There is nothing more anxiety-inducing than finding the house of your dreams, only to find out that so many people are after it, too. House-hunting can be a stressful activity—one that can take months if not years, and if you experience losing out on a home that you already got attached to and were sure was the one for you, it can take a toll on our emotions and well-being.
Thankfully, there are plenty of ways you can secure the house that you want. If you have your eye on a home that many people are also looking to buy, here are some tips to help you win the bidding war on it.
Get a pre-approval letter
If you have already been pre-approved for the best possible mortgage rates, make sure you have to ask for a letter from your lenders, one that details the following: The precise amount of your mortgage, your credit score, and bank statements as well as other official documents.
The letter should also note that you are serious about buying the property and won’t have trouble settling the mortgage once the home is given to you. A pre-approval letter is a key to winning a bidding war on a house because a seller could skip you in favor of others who have it.
While you should never throw caution to the wind and go over your budget when making an offer, the general rule of thumb is that sellers often prioritize those who have the highest offer—that’s the whole point of a bidding war. Here are some questions you need to settle when deciding on how much you will offer:
- What’s the highest budget you can allocate for the home?
- Who is your competition, and how much money are they willing to lay down? Consult with your agent to get an idea of the key insights. Your agent will also be able to provide you with the local market data to help you identify the best way to balance staying within your budget and securing the home.
Incorporate an escalation clause
An escalation clause is simply a provision that states that you will only put it in a higher officer if there is competition. It’s one of the best ways to protect yourself from overpaying if you’re not sure if other people are making an offer on the house. This strategy can help you outbid potential competitors without offering too much money upfront in case there are no other buyers after the property. Ask for help from your agent to help you write this up.
Make a personal appeal
Appealing to the seller’s emotion may seem like a dirty tactic, but you’d be surprised by how many homeowners are personally attached to their properties. If it was their childhood home or where their kids grew up, you can be sure that the property holds some sentimental value for them. They would want its next owners to love it just as much as they did. Here are some ideas about how you can make a personal appeal to the seller:
- Write a letter containing some information about yourself—what you do for a living, what your family looks like. This will help the seller humanize you and not just see you as a potential number.
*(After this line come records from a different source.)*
/-- R61: of a word that decodes, the opcode is `w mod 100` and the mode of parameter `k + 1` is decimal digit
`k + 2`. -/
def Obligations.DecodedFieldsAreDecimalDigits : Prop :=
  ∀ (w : Word) (i : Instr), decode w = .ok i →
    0 ≤ w.toInt ∧ i.opcode = w.toNat % 100 ∧
      ∀ k, k < i.params.length → i.modeDigit k = w.toNat / 10 ^ (k + 2) % 10

/-- R62, R63, R64: a negative word and an opcode that is none raise InvalidOpcode(0); with a valid opcode,
the first mode digit of 3 to 9, in the order `m1`, `m2`, `m3` and whether or not the opcode has that parameter,
raises InvalidMode with its index; every other word decodes, to an instruction of its opcode. -/
def Obligations.DecodeRejectsByName : Prop :=
  ∀ w : Word,
    (w.toInt < 0 → decodeOrRaise w = .error ⟨.invalidOpcode, 0⟩) ∧
    (0 ≤ w.toInt → w.toNat % 100 ∉ [1, 2, 3, 4, 5, 6, 7, 8, 9, 99] →
      decodeOrRaise w = .error ⟨.invalidOpcode, 0⟩) ∧
    (0 ≤ w.toInt → w.toNat % 100 ∈ [1, 2, 3, 4, 5, 6, 7, 8, 9, 99] →
      (2 < w.toNat / 100 % 10 → decodeOrRaise w = .error ⟨.invalidMode, 1⟩) ∧
      (w.toNat / 100 % 10 ≤ 2 → 2 < w.toNat / 1000 % 10 →
        decodeOrRaise w = .error ⟨.invalidMode, 2⟩) ∧
      (w.toNat / 100 % 10 ≤ 2 → w.toNat / 1000 % 10 ≤ 2 → 2 < w.toNat / 10000 % 10 →
        decodeOrRaise w = .error ⟨.invalidMode, 3⟩) ∧
      (w.toNat / 100 % 10 ≤ 2 → w.toNat / 1000 % 10 ≤ 2 → w.toNat / 10000 % 10 ≤ 2 →
        ∃ i, decodeOrRaise w = .ok i ∧ i.opcode = w.toNat % 100))

/-- R65: digits 5 and up are not examined; R65's two examples. -/
def Obligations.DecodeIgnoresHigherDigits : Prop :=
  (∀ w w' : Word, 0 ≤ w.toInt → 0 ≤ w'.toInt → w.toNat % 100000 = w'.toNat % 100000 →
    decode w = decode w') ∧
  decode 100001 = decode 1 ∧ decode 1234599 = decode 34599

/-- R72, R74: the encoder gives back every word below 100000 that decodes and holds 0 in the mode digits of
the parameters its opcode does not have. -/
def Obligations.EncodeGivesBackCanonicalWord : Prop :=
  ∀ (w : Word) (i : Instr), decode w = .ok i → w.toNat < 100000 →
    (∀ k, i.params.length ≤ k → k < 3 → w.toNat / 10 ^ (k + 2) % 10 = 0) → encode i = w

/-- R75: the seventeen rows of the spec's table of decode examples. -/
def Obligations.DecodeOfSpecExamples : Prop :=
  decode 1 = .ok (.add .position .position .position) ∧
  decode 1002 = .ok (.multiply .position .immediate .position) ∧
  decode 1101 = .ok (.add .immediate .immediate .position) ∧
  decode 21101 = .ok (.add .immediate .immediate .relative) ∧
  decode 204 = .ok (.output .relative) ∧
  decode 109 = .ok (.changeRelative .immediate) ∧
  decode 203 = .ok (.input .relative) ∧
  decode 1005 = .ok (.jumpTrue .position .immediate) ∧
  decode 2207 = .ok (.lessThan .relative .relative .position) ∧
  decode 99 = .ok .halt ∧
  decode 33 = .error .invalidOpcode ∧
  decode 0 = .error .invalidOpcode ∧
  decode 301 = .error (.invalidMode 1) ∧
  decode 30099 = .error (.invalidMode 3) ∧
  decode 10001 = .ok (.add .position .position .immediate) ∧
  (∀ (p : Params) (c : CoreState), c.pc + 3 < p.memLimit →
    dst p 3 .immediate c = .error ⟨.immediateDestination, 3⟩) ∧
  decode 100001 = .ok (.add .position .position .position) ∧
  decode (Word.ofZ (-1)) = .error .invalidOpcode

/-! ### Memory and arithmetic -/

/-- R43, R44: after `MemWrite(a, 1, v)` cell `a` holds `v` and every other cell what it held, the store has
grown to `a + 1` if it was shorter, every cell created by the growth but `a` reads 0, the memory keeps its
canonical form, and no register changes. -/
def Obligations.WriteThenReadAndGrowth : Prop :=
  ∀ (c : CoreState) (a : Nat) (v : Word), c.mem.wf = true →
    (c.memWrite a v).mem.read a = v ∧
    (∀ b, b ≠ a → (c.memWrite a v).mem.read b = c.mem.read b) ∧
    (c.memWrite a v).mlen = (if c.mlen ≤ a then a + 1 else c.mlen) ∧
    ((∀ b, c.mlen ≤ b → c.mem.read b = 0#64) →
      ∀ b, c.mlen ≤ b → b ≠ a → (c.memWrite a v).mem.read b = 0#64) ∧
    (c.memWrite a v).mem.wf = true ∧
    (c.memWrite a v).pc = c.pc ∧ (c.memWrite a v).rb = c.rb ∧ (c.memWrite a v).halted = c.halted ∧
    (c.memWrite a v).fcause = c.fcause ∧ (c.memWrite a v).finfo = c.finfo

/-- R42, R45: a read at `a` on behalf of parameter `i` raises MemoryLimit(i) at or past the limit; below it,
it answers the cell and grows the store to `a + 1` if it was shorter, and changes no cell and no register; past
the length, where the cells read 0, it answers 0, and the cells the growth makes exist hold 0. -/
def Obligations.ReadGrowsOnlyTheLength : Prop :=
  ∀ (p : Params) (i : Fin 4) (a : Nat) (c : CoreState),
    (p.memLimit ≤ a → memRead p i a c = .error ⟨.memoryLimit, i⟩) ∧
    (a < p.memLimit →
      memRead p i a c =
        .ok (c.mem.read a, { c with mlen := if c.mlen ≤ a then a + 1 else c.mlen })) ∧
    (a < p.memLimit → c.mlen ≤ a → (∀ b, c.mlen ≤ b → c.mem.read b = 0#64) →
      ∃ c', memRead p i a c = .ok (0#64, c') ∧ c'.mlen = a + 1 ∧
        ∀ b, c.mlen ≤ b → b ≤ a → c'.mem.read b = 0#64)

/-- The canonical form of memory is one: two memories in it that read the same at every address are the same
list. (The form is the model's own, log 1.) -/
def Obligations.EqualReadsMeanEqualMemories : Prop :=
  ∀ m n : Memory, m.wf = true → n.wf = true → (∀ a, m.read a = n.read a) → m = n

/-- R12: `wrap64(z)` is the unique integer of the word range congruent to `z` modulo `2^64`; `alu(z)` is `z`
in range, otherwise `wrap64(z)` with `OVF = wrap` and ArithmeticOverflow(0) with `OVF = fault`. -/
def Obligations.AluResultAndWrap : Prop :=
  (∀ z : Int,
    Word.minZ ≤ wrap64 z ∧ wrap64 z ≤ Word.maxZ ∧ wrap64 z % 2 ^ 64 = z % 2 ^ 64 ∧
      ∀ y : Int, Word.minZ ≤ y → y ≤ Word.maxZ → y % 2 ^ 64 = z % 2 ^ 64 → y = wrap64 z) ∧
  (∀ (p : Params) (z : Int),
    (Word.minZ ≤ z → z ≤ Word.maxZ → alu p z = .ok (aluWord z) ∧ (aluWord z).toInt = z) ∧
    (¬ (Word.minZ ≤ z ∧ z ≤ Word.maxZ) → p.ovf = .wrap →
      alu p z = .ok (aluWord z) ∧ (aluWord z).toInt = wrap64 z) ∧
    (¬ (Word.minZ ≤ z ∧ z ≤ Word.maxZ) → p.ovf = .fault → alu p z = .error ⟨.arithmeticOverflow, 0⟩))

/-! ### The instructions: faults in their order, and the one next state otherwise -/

/-- R80: Add. -/
def Obligations.AddResult : Prop :=
  ∀ (m1 m2 m3 : Mode) (s : State),
    (∀ e,
      firstFault
          [s.core.valueFault s.params 1 m1, s.core.valueFault s.params 2 m2, s.core.destFault s.params 3 m3,
            overflowFault s.params ((s.core.operand 1 m1).toInt + (s.core.operand 2 m2).toInt)] = some e →
        exec (.add m1 m2 m3) s = .next (s.raise e)) ∧
    (firstFault
          [s.core.valueFault s.params 1 m1, s.core.valueFault s.params 2 m2, s.core.destFault s.params 3 m3,
            overflowFault s.params ((s.core.operand 1 m1).toInt + (s.core.operand 2 m2).toInt)] = none →
      exec (.add m1 m2 m3) s =
        .next
          { s with
            core :=
              { s.core with
                mem :=
                  s.core.mem.write (s.core.destAddr 3 m3)
                    (aluWord ((s.core.operand 1 m1).toInt + (s.core.operand 2 m2).toInt))
                mlen :=
                  s.core.lengthAfter (instrReads s.core (.add m1 m2 m3) ++ [s.core.destAddr 3 m3])
                pc := s.core.pc + 4 } })
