/-- What a step can do to the machine instances: each one is as it was, or changed as `InstanceStep` says;
any other is newly loaded. -/
theorem step_instances {s t : State} (h : step s = .next t) : InstancesStep s t := by
  unfold step at h
  split at h
  · rename_i hs
    exact coreTurn_instances rfl rfl rfl (.inl ⟨hs, rfl⟩) h
  · rename_i turn rest hs
    cases turn with
    | core k =>
      replace h : instanceTurn { s with schedule := rest } k = .next t := h
      unfold instanceTurn at h
      split_ifs at h with hk
      · have hc : State.instances { s with schedule := rest } = s.instances := rfl
        rw [hc] at hk
        have hg := List.getElem?_eq_getElem hk
        exact coreTurn_instances (u := State.focus { s with schedule := rest } k)
          (State.focus_params _ k)
          ((State.instances_focus { s with schedule := rest } k).trans hc)
          (State.focus_before_length (s := { s with schedule := rest }) hg)
          (.inr ⟨rest, hs⟩) h
      · cases h; exact .ofSame rfl rfl
    | settleIdle k =>
      cases h
      exact modifyInstance_step _ rfl rfl fun c _ => .settle
    | release k =>
      cases h
      unfold releaseTurn
      split
      · rename_i cin cout heq
        refine modifyInstance_step _ rfl rfl fun c hc => .release ?_
        have he : s.instances[k]? = some c := hc
        have hb : (s.instances[k]?).bind releaseHandles = some (cin, cout) := heq
        rw [he, Option.bind_some] at hb
        simp [hb]
      · exact .ofSame rfl rfl
    | faultedDropRx k =>
      cases h
      unfold faultedDropRxTurn
      split <;> exact .ofSame rfl rfl
    | faultedDropTx k =>
      cases h
      unfold faultedDropTxTurn
      split <;> exact .ofSame rfl rfl
    | connector j =>
      cases h
      have hc := connectorTurn_instances { s with schedule := rest } j
      exact .ofSame hc.params hc.instances
    | orchestrator =>
      have hc := orchestratorTurn_instances h
      exact .ofSame hc.params hc.instances
    | host a => exact .ofHost (u := { s with schedule := rest }) rfl rfl (hostTurn_instances h)

end Sys2Proof.Machine
end

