-- ==== Sys2Proof/Tests/Slice0.lean ====
section
/-!
SUPPORT. Tests. Expected results are the spec's: the tables of 30_encoding.md R75 and the vectors V<n> of
95_test_vectors.md, or worked out by hand from the rule named. The `test_hyps_…` theorems show, for each
statement with hypotheses, states and operands that meet them, clause by clause.
-/
namespace Sys2Proof.Tests
open Sys2Proof Sys2Proof.Machine

/-! ### Small states -/

/-- Run the core in focus. -/
def ran (s : State) : State := s.setCore s.core.start

/-- One instance, loaded and run. -/
def st (program : List Word) (d : Device := .inert) : State := ran (State.loaded {} program d)

/-- The same with `OVF = wrap`. -/
def stWrap (program : List Word) : State := ran (State.loaded { ovf := .wrap } program .inert)

/-- The same with a memory limit. -/
def stLimit (n : Nat) (program : List Word) : State := ran (State.loaded { memLimit := n } program .inert)

/-- One instance on a Blocking-channel device: channel 0 is its input, channel 1 its output. -/
def stChan (program : List Word) (q : List Word) (tx rx : Bool) : State :=
  { st program (.blocking 0 1) with
    chans := [⟨q, tx, true, .host, .device 0⟩, ⟨[], true, rx, .device 0, .host⟩] }

/-- One instance on a Non-blocking-with-status device. -/
def stNb (first : Bool) (q : List Word) (tx : Bool) : State :=
  { stChan [3, 0, 99] q tx true with
    core := (CoreState.load [3, 0, 99] (.nonblocking 0 1 first .fresh none)).start }

/-- An active core with an invalid opcode whose device owes a write of `idle`. -/
def stOwed : State :=
  { stChan [33] [] true true with
    core := (CoreState.load [33] (.nonblocking 0 1 true .fresh (some true))).start }

/-- Two instances, both run, the first in focus. -/
def stTwo : State := { st [1101, 1, 1, 0, 99] with after := [(CoreState.load [99] .inert).start] }

/-- A Connector from channel 0 to channels 1 and 2. -/
def stConn (q : List Word) (tx : Bool) (cur : Option Word) (k : Nat) : State :=
  { st [99] with
    chans := [⟨q, tx, true, .host, .connector 0⟩, ⟨[], true, true, .connector 0, .host⟩,
      ⟨[], true, false, .connector 0, .host⟩]
    conns := [{ up := 0, down := [1, 2], cur := cur, k := k, done := false }] }

/-- An orchestrator over one machine: channel 0 is the machine's input, channel 1 its output. -/
def stOrch (part q : List Word) (tx rx : Bool) (mode : NetMode) (idle : Bool) (last : Option (Word × Word))
    (ph : OrchPhase) : State :=
  { st [99] (.nonblocking 0 1 true ⟨idle, false⟩ none) with
    chans := [⟨[], true, rx, .orchestrator, .device 0⟩, ⟨q, tx, true, .device 0, .orchestrator⟩]
    orch := some
      { sentinel := 255
        threshold := 0
        mode := mode
        nodes := [{ machine := 0, inCh := 0, outCh := 1, part := part }]
        idleCount := 0
        held := some (4, 5)
        lastSent := last
        routed := false
        phase := ph } }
- List down the reasons why you fell in love with the home. Is it the architecture? Is it some features like the fireplace or the staircase? Let the seller know what you think about their design choices and why you think they did a great job. Tell them how you envision you and your family growing in the new property.
- If your offer is on the lower side, explain why this is the case. A letter might be your best opportunity to tell them that you’re not intentionally lowballing them. You have valid reasons for not being able to make a higher offer. The seller might be able to empathize with your current circumstances, whether it’s because of medical bills or the costs of raising a child.
Know when to tap out and walk away
And lastly, it’s important to know when it’s time to tap out. If the price is starting to exceed any form of rationality and you know that it’s going way over your budget, you need to listen to the logical side of your brain and back out of the negotiations and know that you will find another house you will love just as much, if not more. Good luck!